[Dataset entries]
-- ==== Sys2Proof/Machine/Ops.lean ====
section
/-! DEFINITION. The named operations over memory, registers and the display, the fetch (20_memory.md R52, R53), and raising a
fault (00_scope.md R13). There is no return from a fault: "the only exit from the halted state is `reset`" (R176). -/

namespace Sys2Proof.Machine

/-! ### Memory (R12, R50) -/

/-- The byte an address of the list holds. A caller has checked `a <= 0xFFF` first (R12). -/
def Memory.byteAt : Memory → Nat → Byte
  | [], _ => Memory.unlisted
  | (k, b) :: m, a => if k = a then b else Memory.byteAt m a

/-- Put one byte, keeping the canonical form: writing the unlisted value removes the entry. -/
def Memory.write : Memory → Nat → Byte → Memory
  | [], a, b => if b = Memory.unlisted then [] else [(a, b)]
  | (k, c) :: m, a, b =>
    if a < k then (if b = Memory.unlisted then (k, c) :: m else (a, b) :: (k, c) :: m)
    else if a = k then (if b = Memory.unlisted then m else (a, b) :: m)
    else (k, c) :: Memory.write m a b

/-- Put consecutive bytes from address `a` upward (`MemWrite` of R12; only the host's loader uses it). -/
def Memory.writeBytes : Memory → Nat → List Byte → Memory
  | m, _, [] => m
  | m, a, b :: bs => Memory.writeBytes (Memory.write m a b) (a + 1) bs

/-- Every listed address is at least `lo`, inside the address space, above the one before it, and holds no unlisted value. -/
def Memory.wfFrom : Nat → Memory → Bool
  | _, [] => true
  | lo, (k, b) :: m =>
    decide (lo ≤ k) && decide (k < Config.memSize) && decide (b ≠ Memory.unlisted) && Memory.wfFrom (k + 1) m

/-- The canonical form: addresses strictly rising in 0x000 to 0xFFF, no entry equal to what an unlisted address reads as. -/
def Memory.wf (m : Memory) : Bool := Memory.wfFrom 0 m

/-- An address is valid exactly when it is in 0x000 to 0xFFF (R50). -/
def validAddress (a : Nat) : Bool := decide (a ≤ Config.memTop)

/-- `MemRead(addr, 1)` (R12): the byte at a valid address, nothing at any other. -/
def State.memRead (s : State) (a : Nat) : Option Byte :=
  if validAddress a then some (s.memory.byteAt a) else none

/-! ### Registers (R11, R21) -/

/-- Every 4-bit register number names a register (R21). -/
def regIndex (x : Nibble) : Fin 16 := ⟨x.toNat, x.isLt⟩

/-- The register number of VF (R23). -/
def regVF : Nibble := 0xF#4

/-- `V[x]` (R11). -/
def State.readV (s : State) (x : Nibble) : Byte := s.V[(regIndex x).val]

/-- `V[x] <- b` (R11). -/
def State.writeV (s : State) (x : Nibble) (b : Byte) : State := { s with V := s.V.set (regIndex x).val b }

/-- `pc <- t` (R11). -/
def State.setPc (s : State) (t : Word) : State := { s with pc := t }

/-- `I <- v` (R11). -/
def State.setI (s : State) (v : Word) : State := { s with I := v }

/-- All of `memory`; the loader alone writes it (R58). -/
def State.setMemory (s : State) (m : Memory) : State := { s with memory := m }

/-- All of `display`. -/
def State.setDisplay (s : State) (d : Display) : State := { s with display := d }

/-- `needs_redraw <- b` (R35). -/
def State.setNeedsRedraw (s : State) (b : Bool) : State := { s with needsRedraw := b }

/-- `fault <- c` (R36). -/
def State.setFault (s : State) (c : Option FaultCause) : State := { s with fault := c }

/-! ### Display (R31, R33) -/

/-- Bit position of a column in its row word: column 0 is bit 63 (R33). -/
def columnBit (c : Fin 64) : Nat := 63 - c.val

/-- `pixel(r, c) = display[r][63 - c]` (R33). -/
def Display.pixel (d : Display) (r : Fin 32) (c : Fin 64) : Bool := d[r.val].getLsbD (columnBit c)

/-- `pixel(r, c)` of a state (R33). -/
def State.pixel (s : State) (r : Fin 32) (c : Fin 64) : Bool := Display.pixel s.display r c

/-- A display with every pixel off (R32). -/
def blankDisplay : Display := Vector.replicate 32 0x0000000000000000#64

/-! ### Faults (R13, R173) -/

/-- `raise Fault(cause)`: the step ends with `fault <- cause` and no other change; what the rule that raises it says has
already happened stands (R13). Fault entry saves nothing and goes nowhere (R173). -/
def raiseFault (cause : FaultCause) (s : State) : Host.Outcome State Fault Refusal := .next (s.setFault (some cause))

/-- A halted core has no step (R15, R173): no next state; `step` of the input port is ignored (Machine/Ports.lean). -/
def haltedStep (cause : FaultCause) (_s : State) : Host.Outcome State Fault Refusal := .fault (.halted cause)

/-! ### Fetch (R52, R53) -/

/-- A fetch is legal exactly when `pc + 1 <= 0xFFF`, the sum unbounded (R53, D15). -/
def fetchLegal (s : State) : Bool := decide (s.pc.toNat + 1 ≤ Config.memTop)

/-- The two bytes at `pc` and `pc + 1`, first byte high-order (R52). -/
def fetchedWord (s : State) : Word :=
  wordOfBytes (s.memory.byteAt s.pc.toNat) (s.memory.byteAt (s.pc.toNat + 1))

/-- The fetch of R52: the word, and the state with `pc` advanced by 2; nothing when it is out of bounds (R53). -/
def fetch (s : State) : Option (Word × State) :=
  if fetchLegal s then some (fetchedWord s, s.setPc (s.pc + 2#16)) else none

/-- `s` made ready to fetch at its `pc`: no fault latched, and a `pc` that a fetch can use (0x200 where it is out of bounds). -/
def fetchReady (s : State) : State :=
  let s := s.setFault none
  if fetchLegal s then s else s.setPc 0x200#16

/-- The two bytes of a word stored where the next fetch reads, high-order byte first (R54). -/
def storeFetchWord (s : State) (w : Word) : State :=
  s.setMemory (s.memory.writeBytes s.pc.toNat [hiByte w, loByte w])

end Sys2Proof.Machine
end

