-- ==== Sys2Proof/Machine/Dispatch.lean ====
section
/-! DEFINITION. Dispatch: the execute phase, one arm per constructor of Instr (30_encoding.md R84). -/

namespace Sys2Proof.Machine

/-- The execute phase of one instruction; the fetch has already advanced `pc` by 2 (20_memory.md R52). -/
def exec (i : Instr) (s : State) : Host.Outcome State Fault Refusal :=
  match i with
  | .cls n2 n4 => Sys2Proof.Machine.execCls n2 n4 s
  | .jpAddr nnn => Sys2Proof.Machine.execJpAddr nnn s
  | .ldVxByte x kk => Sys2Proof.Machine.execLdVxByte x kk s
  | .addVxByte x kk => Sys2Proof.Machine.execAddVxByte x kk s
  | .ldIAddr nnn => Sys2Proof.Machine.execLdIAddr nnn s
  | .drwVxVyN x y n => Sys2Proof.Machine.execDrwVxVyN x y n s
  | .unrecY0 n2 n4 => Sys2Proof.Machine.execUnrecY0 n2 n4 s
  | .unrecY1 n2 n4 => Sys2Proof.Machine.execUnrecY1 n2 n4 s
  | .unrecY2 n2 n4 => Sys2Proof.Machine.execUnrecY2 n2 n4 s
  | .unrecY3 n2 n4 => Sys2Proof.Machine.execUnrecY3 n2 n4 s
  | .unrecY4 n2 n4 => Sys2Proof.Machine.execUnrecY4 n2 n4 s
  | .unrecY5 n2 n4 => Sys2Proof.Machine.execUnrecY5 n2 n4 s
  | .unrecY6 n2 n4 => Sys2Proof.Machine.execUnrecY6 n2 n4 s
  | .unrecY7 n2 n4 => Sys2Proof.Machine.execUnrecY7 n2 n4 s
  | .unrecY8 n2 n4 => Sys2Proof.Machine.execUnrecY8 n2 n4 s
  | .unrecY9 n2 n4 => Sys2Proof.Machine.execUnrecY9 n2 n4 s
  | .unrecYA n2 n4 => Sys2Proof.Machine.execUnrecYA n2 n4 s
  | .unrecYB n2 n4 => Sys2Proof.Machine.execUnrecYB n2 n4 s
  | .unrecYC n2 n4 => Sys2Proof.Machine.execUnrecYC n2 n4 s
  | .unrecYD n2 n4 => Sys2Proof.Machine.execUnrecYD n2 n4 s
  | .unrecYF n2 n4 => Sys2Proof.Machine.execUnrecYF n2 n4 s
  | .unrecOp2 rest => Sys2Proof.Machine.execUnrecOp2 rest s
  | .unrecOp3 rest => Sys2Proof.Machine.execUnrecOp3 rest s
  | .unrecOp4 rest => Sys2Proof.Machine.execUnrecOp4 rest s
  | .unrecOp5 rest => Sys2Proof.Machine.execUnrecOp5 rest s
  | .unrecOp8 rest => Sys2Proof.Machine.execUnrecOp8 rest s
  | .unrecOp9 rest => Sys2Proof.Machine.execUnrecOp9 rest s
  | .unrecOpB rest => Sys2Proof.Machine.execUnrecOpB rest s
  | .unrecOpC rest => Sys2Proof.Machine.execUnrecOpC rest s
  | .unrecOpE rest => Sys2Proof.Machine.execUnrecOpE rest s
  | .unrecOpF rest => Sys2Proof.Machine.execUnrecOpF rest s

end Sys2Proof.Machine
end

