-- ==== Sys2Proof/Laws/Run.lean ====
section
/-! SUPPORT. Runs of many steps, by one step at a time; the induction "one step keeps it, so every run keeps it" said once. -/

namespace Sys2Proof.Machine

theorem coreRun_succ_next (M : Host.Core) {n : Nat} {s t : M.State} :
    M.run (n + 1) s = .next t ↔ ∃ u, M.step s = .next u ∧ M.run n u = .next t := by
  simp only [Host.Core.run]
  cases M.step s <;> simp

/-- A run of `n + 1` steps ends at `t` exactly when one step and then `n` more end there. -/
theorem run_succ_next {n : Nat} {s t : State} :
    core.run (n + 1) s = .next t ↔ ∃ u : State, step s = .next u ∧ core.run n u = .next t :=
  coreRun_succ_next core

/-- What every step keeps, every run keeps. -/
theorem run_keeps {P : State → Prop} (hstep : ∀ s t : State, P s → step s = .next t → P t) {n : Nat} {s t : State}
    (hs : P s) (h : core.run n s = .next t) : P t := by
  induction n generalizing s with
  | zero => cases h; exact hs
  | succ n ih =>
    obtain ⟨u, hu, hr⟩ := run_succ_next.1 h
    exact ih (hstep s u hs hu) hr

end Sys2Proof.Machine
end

Instructions to follow =>
Go through the lines above. Select every one that has the string "lean".

Result of this exercise =>
-- ==== Sys2Proof/Machine/Ops.lean ====
/-- A halted core has no step (R15, R173): no next state; `step` of the input port is ignored (Machine/Ports.lean). -/
-- ==== Sys2Proof/Machine/Dispatch.lean ====
-- ==== Sys2Proof/Laws/Run.lean ====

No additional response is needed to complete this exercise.